*** Opening TASK DATA ***

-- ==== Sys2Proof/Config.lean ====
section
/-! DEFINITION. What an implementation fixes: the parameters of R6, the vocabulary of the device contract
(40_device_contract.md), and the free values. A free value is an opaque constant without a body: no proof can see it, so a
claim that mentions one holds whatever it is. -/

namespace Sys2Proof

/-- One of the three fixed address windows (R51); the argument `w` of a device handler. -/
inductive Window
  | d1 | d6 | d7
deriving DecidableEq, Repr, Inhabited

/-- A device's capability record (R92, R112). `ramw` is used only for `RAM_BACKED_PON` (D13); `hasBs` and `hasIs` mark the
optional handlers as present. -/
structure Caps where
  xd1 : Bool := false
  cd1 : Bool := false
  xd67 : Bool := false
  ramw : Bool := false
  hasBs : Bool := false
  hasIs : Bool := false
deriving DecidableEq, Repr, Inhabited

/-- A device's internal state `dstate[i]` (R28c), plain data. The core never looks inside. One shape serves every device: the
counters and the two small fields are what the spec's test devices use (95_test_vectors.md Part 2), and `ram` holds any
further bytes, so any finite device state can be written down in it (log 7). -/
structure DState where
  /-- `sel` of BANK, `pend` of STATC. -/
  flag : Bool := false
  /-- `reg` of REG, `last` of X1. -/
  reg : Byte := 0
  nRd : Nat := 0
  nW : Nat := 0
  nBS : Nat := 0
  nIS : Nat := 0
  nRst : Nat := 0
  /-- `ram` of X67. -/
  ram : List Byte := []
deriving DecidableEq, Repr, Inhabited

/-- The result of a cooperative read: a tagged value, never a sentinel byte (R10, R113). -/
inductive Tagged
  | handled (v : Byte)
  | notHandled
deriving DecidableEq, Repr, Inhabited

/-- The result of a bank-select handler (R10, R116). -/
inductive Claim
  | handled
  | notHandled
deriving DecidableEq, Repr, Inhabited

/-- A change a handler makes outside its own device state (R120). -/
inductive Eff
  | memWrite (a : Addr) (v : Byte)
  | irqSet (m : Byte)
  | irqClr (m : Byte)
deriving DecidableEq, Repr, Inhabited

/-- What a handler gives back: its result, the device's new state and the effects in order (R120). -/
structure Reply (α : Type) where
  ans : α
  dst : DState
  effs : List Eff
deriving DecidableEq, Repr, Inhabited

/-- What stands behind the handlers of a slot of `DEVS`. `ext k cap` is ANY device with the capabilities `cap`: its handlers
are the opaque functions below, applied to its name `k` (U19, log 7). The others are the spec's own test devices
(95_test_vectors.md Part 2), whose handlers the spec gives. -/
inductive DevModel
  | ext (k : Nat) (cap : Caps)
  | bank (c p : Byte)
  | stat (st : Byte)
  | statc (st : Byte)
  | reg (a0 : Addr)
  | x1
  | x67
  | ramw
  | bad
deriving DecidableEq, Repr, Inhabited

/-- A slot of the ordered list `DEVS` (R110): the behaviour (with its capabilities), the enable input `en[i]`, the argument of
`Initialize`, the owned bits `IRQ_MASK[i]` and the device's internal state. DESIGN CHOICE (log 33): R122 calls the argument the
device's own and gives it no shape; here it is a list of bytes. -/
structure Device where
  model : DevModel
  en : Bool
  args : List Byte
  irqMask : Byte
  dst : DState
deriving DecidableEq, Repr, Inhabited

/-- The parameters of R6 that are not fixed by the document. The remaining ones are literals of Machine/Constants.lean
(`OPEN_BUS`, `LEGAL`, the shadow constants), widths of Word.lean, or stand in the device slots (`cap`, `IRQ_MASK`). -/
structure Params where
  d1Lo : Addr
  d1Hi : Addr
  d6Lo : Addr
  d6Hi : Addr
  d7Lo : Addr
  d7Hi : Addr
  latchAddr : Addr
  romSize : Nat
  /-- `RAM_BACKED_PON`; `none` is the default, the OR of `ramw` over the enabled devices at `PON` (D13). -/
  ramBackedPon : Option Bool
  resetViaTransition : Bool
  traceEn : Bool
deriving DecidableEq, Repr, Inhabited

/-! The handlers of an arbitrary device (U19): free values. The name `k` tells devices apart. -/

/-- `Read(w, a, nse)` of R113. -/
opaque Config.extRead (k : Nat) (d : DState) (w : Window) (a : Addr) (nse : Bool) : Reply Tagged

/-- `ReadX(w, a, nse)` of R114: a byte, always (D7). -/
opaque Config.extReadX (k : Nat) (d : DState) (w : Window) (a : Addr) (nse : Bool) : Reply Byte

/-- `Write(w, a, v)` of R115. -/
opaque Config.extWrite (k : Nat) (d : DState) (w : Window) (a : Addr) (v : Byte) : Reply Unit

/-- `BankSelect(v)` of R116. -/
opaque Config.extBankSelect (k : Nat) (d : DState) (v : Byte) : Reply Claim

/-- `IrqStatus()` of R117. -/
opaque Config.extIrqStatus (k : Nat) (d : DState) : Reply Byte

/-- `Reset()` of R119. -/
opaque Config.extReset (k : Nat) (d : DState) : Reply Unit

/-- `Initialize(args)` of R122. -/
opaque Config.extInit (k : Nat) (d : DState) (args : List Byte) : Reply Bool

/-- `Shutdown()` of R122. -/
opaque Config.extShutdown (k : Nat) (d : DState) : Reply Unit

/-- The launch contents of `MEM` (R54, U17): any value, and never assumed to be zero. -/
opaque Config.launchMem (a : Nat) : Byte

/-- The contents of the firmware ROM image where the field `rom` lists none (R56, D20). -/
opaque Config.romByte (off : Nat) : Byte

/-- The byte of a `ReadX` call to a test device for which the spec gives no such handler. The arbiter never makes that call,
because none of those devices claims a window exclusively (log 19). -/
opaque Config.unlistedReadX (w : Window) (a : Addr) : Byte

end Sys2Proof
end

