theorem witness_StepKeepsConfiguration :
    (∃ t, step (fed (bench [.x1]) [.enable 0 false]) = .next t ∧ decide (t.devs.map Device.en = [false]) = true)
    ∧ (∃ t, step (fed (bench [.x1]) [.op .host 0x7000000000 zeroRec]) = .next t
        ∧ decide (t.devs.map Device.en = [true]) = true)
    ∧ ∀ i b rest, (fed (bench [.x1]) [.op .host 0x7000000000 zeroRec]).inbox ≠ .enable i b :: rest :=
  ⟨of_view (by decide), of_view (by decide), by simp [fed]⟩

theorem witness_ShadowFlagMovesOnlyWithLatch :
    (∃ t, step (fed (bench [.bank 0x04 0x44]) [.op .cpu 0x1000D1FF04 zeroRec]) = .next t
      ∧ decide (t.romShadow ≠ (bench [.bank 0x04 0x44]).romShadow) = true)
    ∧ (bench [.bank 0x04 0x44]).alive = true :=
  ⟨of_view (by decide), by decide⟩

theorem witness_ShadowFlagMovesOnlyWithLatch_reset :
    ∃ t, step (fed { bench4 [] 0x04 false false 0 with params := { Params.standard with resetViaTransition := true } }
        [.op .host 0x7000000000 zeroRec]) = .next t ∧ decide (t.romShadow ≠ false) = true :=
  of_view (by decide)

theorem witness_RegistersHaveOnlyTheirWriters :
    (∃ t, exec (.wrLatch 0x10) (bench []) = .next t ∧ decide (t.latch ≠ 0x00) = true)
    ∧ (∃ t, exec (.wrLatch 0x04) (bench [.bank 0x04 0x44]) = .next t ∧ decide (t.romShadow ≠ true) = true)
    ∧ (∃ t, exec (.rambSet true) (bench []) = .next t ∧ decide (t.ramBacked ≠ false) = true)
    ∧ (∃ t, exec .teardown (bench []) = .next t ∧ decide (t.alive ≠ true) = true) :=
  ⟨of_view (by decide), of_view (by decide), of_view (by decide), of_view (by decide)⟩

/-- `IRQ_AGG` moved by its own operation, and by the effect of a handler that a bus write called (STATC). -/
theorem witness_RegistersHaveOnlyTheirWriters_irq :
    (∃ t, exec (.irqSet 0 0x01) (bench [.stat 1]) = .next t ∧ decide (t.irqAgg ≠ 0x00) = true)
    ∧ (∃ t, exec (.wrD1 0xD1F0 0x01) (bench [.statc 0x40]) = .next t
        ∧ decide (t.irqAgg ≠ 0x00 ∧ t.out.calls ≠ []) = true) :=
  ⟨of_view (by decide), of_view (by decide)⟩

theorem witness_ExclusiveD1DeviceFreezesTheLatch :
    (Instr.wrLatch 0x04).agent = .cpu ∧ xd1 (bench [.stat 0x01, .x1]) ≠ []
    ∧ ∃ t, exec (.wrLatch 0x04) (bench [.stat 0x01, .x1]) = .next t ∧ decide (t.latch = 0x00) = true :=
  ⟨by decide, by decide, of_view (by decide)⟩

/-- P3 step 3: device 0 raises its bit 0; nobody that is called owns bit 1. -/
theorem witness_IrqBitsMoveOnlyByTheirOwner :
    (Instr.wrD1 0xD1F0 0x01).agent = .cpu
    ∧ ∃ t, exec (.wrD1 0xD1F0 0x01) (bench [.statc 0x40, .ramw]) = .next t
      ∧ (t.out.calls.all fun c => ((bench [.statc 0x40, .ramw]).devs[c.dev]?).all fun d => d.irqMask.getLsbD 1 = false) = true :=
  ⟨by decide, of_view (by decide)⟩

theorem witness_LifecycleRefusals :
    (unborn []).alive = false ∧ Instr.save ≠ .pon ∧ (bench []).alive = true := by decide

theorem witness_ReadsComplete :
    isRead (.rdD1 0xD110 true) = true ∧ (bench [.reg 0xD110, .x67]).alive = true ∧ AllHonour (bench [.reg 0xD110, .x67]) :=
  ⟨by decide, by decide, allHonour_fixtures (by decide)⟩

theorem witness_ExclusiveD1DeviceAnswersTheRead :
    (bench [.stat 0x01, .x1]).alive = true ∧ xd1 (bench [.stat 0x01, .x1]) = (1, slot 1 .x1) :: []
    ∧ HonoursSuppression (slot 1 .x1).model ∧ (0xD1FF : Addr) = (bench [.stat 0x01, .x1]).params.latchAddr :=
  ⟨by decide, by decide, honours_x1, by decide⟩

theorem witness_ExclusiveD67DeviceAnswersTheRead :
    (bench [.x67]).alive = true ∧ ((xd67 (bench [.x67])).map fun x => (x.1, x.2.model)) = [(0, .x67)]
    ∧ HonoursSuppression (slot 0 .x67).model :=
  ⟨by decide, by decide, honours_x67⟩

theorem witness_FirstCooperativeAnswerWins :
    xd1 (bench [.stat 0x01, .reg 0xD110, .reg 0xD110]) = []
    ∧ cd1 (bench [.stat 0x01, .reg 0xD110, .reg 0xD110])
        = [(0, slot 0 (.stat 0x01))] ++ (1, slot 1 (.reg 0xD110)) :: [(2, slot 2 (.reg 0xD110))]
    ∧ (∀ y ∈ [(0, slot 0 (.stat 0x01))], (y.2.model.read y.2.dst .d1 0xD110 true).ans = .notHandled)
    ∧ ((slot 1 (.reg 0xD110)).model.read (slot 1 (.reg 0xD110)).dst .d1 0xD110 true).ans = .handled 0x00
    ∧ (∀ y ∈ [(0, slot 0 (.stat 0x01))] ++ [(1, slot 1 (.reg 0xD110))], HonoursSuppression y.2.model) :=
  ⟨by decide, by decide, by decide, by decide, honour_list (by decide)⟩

*** Closing TASK DATA ***
*** Opening TASK DATA ***

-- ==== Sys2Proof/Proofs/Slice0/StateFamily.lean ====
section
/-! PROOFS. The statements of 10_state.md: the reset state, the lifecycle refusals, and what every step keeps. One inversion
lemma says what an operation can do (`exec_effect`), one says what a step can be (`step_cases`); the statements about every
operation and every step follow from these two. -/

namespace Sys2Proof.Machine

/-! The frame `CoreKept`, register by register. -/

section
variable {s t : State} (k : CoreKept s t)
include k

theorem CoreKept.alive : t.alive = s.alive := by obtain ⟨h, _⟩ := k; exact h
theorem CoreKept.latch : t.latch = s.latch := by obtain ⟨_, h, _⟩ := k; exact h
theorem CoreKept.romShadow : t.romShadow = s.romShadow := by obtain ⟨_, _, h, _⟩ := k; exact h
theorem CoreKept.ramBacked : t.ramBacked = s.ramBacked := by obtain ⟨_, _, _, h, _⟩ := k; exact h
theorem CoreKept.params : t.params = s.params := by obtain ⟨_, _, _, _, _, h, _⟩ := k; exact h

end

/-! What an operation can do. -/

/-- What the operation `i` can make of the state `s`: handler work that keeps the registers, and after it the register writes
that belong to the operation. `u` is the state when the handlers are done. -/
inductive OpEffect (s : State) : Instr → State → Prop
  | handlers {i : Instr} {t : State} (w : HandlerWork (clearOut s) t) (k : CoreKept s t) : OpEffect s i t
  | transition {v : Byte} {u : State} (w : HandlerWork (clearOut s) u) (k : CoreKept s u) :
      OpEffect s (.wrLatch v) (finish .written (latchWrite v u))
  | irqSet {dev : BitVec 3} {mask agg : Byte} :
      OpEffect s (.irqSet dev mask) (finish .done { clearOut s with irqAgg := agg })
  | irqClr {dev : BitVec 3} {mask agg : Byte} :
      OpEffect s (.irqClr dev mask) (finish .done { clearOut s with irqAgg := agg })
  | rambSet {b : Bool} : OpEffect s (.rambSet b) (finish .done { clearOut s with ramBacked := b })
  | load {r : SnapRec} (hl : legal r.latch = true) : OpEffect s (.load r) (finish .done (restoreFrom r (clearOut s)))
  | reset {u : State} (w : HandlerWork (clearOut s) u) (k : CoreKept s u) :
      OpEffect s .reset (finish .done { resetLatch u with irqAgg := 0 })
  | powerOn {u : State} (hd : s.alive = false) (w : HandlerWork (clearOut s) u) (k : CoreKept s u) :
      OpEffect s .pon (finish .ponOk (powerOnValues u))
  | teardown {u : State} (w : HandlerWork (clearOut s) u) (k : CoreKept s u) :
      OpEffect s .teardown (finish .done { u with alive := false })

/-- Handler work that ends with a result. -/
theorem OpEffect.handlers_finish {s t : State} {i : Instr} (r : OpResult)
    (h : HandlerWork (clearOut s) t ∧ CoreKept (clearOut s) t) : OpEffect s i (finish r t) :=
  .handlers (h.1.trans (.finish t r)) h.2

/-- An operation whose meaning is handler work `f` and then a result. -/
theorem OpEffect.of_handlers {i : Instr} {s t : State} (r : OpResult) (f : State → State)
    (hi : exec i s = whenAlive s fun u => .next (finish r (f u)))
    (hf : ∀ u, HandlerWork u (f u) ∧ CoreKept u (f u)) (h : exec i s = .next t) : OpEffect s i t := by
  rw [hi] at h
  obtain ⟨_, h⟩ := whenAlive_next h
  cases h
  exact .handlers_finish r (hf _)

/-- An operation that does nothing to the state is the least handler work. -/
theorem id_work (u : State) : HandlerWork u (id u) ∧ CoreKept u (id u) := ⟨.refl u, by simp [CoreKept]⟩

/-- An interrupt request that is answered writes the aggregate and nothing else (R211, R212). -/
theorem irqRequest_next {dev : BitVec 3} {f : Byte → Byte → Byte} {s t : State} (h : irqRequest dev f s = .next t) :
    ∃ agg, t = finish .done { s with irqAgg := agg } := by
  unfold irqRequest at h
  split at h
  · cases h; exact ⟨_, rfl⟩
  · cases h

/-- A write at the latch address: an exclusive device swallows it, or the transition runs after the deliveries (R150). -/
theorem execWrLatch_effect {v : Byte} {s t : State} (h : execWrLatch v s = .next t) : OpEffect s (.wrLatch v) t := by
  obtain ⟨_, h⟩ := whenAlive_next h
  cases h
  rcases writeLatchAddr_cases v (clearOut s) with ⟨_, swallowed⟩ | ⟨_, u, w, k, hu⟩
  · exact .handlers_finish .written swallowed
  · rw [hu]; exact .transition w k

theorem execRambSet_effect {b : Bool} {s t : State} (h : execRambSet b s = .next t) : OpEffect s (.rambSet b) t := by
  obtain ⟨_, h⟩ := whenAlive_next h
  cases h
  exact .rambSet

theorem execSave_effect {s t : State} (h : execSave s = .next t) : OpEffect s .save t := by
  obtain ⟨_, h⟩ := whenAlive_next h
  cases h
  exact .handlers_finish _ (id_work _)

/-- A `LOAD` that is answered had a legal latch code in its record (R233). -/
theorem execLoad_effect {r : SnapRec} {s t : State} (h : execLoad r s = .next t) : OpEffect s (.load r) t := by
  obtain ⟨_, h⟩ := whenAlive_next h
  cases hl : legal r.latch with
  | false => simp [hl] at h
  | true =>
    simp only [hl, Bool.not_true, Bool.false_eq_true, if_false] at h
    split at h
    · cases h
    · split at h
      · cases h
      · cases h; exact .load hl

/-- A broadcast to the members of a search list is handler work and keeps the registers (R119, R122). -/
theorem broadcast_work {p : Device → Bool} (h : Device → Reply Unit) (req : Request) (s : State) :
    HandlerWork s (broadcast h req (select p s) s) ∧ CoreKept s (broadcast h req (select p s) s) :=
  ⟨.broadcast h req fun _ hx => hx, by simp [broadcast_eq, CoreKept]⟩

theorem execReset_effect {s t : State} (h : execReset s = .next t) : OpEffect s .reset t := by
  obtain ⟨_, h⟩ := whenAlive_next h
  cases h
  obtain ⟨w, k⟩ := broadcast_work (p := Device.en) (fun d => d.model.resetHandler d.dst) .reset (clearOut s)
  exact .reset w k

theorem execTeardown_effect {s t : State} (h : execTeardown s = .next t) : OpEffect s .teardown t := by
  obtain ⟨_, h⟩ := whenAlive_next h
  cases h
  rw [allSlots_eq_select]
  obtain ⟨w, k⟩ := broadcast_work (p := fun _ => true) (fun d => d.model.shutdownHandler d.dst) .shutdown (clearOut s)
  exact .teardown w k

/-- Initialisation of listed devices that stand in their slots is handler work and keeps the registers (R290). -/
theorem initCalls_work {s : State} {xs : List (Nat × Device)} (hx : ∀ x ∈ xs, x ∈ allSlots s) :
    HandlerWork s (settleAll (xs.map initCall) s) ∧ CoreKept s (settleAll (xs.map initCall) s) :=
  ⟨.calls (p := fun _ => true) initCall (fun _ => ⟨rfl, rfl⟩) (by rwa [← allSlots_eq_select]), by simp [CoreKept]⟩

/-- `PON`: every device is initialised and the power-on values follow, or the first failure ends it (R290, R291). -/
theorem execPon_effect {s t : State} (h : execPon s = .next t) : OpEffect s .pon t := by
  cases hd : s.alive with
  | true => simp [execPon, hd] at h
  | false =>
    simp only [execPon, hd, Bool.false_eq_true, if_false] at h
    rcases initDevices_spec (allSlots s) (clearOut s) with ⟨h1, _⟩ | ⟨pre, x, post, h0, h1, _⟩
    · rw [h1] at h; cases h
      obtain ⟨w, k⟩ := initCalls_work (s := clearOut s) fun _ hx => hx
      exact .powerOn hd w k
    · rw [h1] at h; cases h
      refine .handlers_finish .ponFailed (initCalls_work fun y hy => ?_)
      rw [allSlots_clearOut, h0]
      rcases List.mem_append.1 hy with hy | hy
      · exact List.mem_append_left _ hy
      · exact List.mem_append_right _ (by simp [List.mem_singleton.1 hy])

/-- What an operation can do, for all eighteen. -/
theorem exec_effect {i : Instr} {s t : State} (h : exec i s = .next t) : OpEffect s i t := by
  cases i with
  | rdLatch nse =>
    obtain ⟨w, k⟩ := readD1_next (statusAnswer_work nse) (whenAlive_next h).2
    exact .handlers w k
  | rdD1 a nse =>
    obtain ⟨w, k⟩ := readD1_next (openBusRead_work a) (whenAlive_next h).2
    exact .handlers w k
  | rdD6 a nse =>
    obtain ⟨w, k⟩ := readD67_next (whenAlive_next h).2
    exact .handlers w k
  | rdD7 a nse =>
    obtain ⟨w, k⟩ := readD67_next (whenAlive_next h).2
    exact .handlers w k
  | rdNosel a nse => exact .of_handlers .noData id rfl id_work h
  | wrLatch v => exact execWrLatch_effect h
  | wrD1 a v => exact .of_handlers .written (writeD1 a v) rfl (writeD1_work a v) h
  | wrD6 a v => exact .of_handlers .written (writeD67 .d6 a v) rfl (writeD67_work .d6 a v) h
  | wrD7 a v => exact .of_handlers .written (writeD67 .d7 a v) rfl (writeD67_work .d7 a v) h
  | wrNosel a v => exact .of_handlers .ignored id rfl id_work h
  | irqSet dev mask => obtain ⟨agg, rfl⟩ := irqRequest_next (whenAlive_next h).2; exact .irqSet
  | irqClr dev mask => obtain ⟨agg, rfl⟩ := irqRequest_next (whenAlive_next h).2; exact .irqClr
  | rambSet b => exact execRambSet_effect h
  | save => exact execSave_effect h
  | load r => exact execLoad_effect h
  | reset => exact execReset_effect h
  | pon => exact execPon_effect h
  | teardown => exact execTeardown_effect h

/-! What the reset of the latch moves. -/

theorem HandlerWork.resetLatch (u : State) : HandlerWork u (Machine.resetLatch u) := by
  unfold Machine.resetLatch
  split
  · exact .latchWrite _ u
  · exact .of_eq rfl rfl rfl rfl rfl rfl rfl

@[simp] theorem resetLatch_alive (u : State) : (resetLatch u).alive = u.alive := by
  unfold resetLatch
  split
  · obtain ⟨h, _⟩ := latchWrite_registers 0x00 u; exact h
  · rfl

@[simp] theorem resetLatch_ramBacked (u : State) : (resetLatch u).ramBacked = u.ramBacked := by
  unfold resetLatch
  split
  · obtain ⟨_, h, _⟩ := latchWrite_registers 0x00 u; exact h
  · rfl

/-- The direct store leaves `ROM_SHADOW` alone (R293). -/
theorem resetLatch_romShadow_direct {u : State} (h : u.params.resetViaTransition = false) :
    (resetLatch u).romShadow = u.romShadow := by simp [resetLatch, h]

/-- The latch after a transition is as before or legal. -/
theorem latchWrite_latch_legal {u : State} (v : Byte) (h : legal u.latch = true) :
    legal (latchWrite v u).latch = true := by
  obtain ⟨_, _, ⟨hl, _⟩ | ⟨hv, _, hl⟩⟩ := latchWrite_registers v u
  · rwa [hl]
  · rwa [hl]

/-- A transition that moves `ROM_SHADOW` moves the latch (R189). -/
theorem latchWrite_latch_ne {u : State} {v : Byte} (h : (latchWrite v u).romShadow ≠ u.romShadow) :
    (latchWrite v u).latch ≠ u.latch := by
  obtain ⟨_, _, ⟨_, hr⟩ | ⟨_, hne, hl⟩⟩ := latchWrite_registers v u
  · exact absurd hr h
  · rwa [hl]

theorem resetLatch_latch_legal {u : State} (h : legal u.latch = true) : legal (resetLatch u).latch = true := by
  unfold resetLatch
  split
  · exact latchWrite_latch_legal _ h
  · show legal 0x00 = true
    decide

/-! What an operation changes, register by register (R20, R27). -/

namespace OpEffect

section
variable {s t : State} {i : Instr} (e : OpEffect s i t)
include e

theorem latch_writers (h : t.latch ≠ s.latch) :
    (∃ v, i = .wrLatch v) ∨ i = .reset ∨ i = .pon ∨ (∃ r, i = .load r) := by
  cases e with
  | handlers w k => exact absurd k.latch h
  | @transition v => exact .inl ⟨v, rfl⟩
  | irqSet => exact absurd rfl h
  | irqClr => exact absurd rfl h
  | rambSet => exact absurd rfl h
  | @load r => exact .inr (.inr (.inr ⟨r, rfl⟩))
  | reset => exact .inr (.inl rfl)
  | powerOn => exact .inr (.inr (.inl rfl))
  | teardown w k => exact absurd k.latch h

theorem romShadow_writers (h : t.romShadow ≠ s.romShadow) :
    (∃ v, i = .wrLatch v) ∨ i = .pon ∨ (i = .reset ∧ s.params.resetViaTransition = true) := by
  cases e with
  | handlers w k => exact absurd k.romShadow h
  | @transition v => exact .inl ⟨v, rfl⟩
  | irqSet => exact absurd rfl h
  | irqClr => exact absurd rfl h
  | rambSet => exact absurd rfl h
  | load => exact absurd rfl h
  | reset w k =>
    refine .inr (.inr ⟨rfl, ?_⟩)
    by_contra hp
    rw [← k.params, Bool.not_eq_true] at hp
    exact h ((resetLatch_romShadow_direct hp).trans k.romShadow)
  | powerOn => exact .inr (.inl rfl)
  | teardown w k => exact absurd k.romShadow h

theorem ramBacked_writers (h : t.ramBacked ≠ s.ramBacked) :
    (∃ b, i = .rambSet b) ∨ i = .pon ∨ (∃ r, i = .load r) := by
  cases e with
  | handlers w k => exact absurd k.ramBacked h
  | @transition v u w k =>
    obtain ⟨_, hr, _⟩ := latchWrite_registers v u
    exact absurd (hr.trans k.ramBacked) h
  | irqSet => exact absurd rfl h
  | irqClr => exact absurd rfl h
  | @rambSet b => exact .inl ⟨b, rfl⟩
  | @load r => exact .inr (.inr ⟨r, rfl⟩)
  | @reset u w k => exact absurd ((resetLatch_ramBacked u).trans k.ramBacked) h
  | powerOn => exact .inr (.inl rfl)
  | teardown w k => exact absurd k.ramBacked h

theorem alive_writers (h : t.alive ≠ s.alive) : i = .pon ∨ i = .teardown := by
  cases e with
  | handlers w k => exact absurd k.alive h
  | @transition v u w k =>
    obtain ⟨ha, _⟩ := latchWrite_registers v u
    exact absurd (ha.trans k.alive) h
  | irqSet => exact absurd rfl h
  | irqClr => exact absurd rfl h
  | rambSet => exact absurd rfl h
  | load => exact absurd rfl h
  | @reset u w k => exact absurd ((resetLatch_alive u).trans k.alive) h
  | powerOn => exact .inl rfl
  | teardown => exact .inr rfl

*** Closing TASK DATA ***

**YOUR GOAL:** The required output is the stretch of entries above from the line containing "xd67 : Bool := false" through the line containing "effs : List Eff", reproduced exactly.

**YOUR SOLUTION:**
  xd67 : Bool := false
  ramw : Bool := false
  hasBs : Bool := false
  hasIs : Bool := false
deriving DecidableEq, Repr, Inhabited

/-- A device's internal state `dstate[i]` (R28c), plain data. The core never looks inside. One shape serves every device: the
counters and the two small fields are what the spec's test devices use (95_test_vectors.md Part 2), and `ram` holds any
further bytes, so any finite device state can be written down in it (log 7). -/
structure DState where
  /-- `sel` of BANK, `pend` of STATC. -/
  flag : Bool := false
  /-- `reg` of REG, `last` of X1. -/
  reg : Byte := 0
  nRd : Nat := 0
  nW : Nat := 0
  nBS : Nat := 0
  nIS : Nat := 0
  nRst : Nat := 0
  /-- `ram` of X67. -/
  ram : List Byte := []
deriving DecidableEq, Repr, Inhabited

/-- The result of a cooperative read: a tagged value, never a sentinel byte (R10, R113). -/
inductive Tagged
  | handled (v : Byte)
  | notHandled
deriving DecidableEq, Repr, Inhabited

/-- The result of a bank-select handler (R10, R116). -/
inductive Claim
  | handled
  | notHandled
deriving DecidableEq, Repr, Inhabited

/-- A change a handler makes outside its own device state (R120). -/
inductive Eff
  | memWrite (a : Addr) (v : Byte)
  | irqSet (m : Byte)
  | irqClr (m : Byte)
deriving DecidableEq, Repr, Inhabited

/-- What a handler gives back: its result, the device's new state and the effects in order (R120). -/
structure Reply (α : Type) where
  ans : α
  dst : DState
  effs : List Eff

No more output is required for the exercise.